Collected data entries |
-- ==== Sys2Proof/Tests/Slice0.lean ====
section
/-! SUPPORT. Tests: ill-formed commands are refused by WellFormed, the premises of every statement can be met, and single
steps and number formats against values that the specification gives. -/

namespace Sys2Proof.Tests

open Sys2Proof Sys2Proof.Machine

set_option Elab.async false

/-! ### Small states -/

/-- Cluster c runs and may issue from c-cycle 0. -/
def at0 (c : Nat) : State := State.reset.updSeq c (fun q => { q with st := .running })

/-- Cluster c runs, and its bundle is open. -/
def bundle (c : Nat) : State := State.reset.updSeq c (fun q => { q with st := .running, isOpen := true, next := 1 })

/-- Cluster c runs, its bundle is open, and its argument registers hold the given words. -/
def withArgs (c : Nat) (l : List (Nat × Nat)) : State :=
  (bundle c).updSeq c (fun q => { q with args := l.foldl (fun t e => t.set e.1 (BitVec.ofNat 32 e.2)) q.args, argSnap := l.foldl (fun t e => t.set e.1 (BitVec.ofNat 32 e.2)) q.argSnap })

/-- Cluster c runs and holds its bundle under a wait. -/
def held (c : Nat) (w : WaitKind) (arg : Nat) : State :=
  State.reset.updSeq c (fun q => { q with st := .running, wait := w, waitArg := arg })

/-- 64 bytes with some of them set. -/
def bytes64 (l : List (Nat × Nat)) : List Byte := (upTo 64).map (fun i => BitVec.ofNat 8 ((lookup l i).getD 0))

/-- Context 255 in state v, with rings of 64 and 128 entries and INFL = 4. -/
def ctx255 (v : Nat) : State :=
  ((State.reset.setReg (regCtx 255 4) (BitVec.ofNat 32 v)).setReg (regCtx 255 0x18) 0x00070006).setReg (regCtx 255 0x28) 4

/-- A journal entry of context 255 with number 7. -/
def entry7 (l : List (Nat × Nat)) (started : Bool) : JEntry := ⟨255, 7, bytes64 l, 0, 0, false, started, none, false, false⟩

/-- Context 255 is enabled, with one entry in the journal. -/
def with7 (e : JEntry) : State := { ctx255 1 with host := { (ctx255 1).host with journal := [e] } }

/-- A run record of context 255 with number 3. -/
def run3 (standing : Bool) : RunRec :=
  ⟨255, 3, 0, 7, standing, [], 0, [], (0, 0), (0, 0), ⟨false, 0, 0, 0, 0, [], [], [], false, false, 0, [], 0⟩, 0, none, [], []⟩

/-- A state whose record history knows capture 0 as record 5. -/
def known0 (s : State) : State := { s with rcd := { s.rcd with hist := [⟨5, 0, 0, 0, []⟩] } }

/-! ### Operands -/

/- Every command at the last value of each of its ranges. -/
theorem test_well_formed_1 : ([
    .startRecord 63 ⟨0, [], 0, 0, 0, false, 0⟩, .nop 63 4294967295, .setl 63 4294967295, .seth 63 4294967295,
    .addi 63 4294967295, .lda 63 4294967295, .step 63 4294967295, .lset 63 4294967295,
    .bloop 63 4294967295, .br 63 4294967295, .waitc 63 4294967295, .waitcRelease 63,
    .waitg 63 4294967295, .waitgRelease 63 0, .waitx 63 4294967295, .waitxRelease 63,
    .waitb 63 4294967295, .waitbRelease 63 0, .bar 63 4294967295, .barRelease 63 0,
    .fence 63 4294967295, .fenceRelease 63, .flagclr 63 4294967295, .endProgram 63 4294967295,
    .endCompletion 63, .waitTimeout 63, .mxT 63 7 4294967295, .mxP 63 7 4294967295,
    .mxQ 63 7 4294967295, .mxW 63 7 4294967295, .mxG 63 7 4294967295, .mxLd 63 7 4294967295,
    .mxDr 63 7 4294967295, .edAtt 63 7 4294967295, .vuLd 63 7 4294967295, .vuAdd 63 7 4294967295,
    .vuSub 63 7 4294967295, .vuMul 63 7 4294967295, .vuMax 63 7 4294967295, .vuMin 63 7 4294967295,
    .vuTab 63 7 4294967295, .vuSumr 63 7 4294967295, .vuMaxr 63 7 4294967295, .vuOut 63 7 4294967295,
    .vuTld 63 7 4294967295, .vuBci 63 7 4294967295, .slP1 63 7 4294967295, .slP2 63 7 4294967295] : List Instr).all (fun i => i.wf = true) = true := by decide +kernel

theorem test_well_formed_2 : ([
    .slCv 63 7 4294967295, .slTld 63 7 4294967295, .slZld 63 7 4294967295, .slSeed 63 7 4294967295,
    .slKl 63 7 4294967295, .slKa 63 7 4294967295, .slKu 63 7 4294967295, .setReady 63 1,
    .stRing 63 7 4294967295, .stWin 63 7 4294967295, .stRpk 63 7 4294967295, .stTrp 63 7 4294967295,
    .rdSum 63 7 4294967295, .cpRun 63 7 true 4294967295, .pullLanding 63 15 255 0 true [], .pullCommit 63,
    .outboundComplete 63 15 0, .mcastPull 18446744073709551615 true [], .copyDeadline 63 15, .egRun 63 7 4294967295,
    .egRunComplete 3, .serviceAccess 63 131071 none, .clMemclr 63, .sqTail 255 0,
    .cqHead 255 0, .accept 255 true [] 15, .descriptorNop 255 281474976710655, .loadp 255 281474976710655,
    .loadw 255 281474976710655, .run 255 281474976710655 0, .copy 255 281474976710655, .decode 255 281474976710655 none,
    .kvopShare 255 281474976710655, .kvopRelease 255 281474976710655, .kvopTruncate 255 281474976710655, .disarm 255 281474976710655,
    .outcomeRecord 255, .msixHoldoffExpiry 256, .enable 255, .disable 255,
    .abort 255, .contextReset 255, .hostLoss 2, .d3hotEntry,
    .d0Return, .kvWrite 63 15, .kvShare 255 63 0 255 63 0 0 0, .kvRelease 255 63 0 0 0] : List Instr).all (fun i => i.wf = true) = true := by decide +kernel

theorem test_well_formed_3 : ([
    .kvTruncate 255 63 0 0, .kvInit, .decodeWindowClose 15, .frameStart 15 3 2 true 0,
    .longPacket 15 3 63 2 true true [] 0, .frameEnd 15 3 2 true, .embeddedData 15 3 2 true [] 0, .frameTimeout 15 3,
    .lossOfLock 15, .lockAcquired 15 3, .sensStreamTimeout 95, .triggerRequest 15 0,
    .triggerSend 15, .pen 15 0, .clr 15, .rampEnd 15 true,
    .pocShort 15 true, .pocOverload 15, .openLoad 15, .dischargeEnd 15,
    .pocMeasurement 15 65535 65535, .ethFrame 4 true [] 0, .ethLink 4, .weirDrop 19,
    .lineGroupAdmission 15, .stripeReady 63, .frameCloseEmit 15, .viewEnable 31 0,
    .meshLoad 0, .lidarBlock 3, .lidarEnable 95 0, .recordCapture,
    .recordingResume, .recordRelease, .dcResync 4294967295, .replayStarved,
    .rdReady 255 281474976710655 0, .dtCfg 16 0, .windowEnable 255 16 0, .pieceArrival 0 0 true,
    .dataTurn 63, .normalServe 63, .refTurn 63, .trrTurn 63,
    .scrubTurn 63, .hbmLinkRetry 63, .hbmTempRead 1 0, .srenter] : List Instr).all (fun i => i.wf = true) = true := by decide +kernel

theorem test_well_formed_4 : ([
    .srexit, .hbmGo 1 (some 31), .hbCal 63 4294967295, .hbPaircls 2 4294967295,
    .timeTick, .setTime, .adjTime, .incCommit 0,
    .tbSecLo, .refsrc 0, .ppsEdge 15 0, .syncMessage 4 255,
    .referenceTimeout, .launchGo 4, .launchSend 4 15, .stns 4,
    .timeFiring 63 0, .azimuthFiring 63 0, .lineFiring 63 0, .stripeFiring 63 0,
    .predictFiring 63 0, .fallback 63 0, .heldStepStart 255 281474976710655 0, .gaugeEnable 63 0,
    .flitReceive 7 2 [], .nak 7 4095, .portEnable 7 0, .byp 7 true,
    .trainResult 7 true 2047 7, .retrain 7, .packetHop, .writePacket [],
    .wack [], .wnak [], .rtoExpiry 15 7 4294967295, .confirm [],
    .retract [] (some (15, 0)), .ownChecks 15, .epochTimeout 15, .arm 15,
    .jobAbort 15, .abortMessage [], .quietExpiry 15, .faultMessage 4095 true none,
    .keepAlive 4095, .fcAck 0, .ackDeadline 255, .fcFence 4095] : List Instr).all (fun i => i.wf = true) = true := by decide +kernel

--

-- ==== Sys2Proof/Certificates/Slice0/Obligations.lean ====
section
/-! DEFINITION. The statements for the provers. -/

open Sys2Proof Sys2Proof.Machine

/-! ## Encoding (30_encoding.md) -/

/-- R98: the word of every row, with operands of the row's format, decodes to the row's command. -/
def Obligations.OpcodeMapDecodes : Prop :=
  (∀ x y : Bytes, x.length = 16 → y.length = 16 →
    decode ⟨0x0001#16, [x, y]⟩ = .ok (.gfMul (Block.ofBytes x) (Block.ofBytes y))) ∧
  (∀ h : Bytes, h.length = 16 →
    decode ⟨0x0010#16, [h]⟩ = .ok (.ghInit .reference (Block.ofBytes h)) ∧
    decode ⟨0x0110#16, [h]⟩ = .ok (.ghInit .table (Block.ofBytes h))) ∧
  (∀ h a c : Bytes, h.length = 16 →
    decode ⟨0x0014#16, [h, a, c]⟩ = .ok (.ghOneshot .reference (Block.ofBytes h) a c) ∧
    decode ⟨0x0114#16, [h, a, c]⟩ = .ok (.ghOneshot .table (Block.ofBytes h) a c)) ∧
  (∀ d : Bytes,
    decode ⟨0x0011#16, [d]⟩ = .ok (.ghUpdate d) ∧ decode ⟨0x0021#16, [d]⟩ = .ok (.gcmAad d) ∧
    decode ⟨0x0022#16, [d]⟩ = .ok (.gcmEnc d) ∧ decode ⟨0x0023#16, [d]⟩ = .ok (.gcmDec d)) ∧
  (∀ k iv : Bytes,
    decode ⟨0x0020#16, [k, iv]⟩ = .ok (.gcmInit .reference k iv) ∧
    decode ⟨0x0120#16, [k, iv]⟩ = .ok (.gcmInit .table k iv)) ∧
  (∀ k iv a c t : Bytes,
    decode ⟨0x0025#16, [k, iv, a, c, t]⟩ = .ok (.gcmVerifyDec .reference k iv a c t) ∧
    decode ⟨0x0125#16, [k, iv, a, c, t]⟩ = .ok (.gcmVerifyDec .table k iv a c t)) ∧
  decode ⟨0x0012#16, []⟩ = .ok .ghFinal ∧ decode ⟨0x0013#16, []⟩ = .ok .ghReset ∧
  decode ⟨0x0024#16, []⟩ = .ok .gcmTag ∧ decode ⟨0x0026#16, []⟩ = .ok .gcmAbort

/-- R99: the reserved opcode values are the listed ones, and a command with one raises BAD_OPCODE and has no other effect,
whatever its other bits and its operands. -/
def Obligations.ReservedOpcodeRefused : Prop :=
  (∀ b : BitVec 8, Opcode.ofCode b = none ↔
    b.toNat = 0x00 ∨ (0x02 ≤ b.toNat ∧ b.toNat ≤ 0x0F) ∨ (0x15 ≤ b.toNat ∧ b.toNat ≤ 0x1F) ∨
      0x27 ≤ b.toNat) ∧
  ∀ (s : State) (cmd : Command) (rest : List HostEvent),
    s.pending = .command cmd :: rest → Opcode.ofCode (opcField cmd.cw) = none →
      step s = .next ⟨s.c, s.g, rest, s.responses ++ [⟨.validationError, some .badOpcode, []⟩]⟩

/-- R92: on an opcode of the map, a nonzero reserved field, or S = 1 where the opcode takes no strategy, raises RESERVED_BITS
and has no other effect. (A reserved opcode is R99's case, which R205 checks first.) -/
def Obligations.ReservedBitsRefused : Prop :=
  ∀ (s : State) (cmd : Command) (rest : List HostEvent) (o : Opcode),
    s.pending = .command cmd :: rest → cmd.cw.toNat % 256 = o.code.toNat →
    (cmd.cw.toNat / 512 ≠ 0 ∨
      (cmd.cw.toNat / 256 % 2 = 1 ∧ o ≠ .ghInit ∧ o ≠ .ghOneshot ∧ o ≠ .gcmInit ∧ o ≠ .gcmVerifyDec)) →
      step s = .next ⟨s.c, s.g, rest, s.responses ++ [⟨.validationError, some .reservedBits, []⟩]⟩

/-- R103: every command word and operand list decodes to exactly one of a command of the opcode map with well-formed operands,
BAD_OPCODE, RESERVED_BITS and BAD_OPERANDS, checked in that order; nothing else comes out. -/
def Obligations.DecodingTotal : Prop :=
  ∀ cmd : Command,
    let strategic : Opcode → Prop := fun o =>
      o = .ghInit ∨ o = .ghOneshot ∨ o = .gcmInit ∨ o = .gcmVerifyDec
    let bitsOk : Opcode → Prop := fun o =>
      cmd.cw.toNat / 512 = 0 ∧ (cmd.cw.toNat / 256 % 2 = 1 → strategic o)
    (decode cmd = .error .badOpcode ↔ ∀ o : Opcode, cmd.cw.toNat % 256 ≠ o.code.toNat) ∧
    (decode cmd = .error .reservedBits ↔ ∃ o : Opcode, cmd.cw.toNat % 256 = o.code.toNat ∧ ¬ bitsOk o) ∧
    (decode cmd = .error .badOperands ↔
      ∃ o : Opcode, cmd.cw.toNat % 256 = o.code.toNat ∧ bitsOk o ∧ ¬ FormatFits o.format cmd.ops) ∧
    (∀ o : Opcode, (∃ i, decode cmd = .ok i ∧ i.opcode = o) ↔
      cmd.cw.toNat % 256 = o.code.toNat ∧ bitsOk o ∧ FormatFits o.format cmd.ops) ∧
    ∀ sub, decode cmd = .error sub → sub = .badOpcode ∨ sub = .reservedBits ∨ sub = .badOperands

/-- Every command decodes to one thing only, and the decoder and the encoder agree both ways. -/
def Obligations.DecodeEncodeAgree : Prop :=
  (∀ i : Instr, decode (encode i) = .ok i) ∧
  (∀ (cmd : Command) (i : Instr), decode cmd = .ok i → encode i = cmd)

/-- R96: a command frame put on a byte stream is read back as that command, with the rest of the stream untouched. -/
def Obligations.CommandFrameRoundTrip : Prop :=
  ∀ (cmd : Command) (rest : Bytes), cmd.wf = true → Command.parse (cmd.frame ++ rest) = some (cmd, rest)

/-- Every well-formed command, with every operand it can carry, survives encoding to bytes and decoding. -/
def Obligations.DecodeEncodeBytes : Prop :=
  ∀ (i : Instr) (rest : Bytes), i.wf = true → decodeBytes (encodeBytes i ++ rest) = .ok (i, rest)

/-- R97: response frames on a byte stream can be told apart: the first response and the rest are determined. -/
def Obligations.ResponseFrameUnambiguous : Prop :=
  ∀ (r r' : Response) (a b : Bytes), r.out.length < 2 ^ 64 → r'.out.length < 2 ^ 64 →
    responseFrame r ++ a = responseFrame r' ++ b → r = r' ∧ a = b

BRIEF | Give back, word for word, only the lines above from the line holding "decode ⟨0x0120#16, [k, iv]⟩" to the line holding "some .badOpcode, []⟩]⟩", both included.

ANSWER TO THIS TASK |
    decode ⟨0x0120#16, [k, iv]⟩ = .ok (.gcmInit .table k iv)) ∧
  (∀ k iv a c t : Bytes,
    decode ⟨0x0025#16, [k, iv, a, c, t]⟩ = .ok (.gcmVerifyDec .reference k iv a c t) ∧
    decode ⟨0x0125#16, [k, iv, a, c, t]⟩ = .ok (.gcmVerifyDec .table k iv a c t)) ∧
  decode ⟨0x0012#16, []⟩ = .ok .ghFinal ∧ decode ⟨0x0013#16, []⟩ = .ok .ghReset ∧
  decode ⟨0x0024#16, []⟩ = .ok .gcmTag ∧ decode ⟨0x0026#16, []⟩ = .ok .gcmAbort

/-- R99: the reserved opcode values are the listed ones, and a command with one raises BAD_OPCODE and has no other effect,
whatever its other bits and its operands. -/
def Obligations.ReservedOpcodeRefused : Prop :=
  (∀ b : BitVec 8, Opcode.ofCode b = none ↔
    b.toNat = 0x00 ∨ (0x02 ≤ b.toNat ∧ b.toNat ≤ 0x0F) ∨ (0x15 ≤ b.toNat ∧ b.toNat ≤ 0x1F) ∨
      0x27 ≤ b.toNat) ∧
  ∀ (s : State) (cmd : Command) (rest : List HostEvent),
    s.pending = .command cmd :: rest → Opcode.ofCode (opcField cmd.cw) = none →
      step s = .next ⟨s.c, s.g, rest, s.responses ++ [⟨.validationError, some .badOpcode, []⟩]⟩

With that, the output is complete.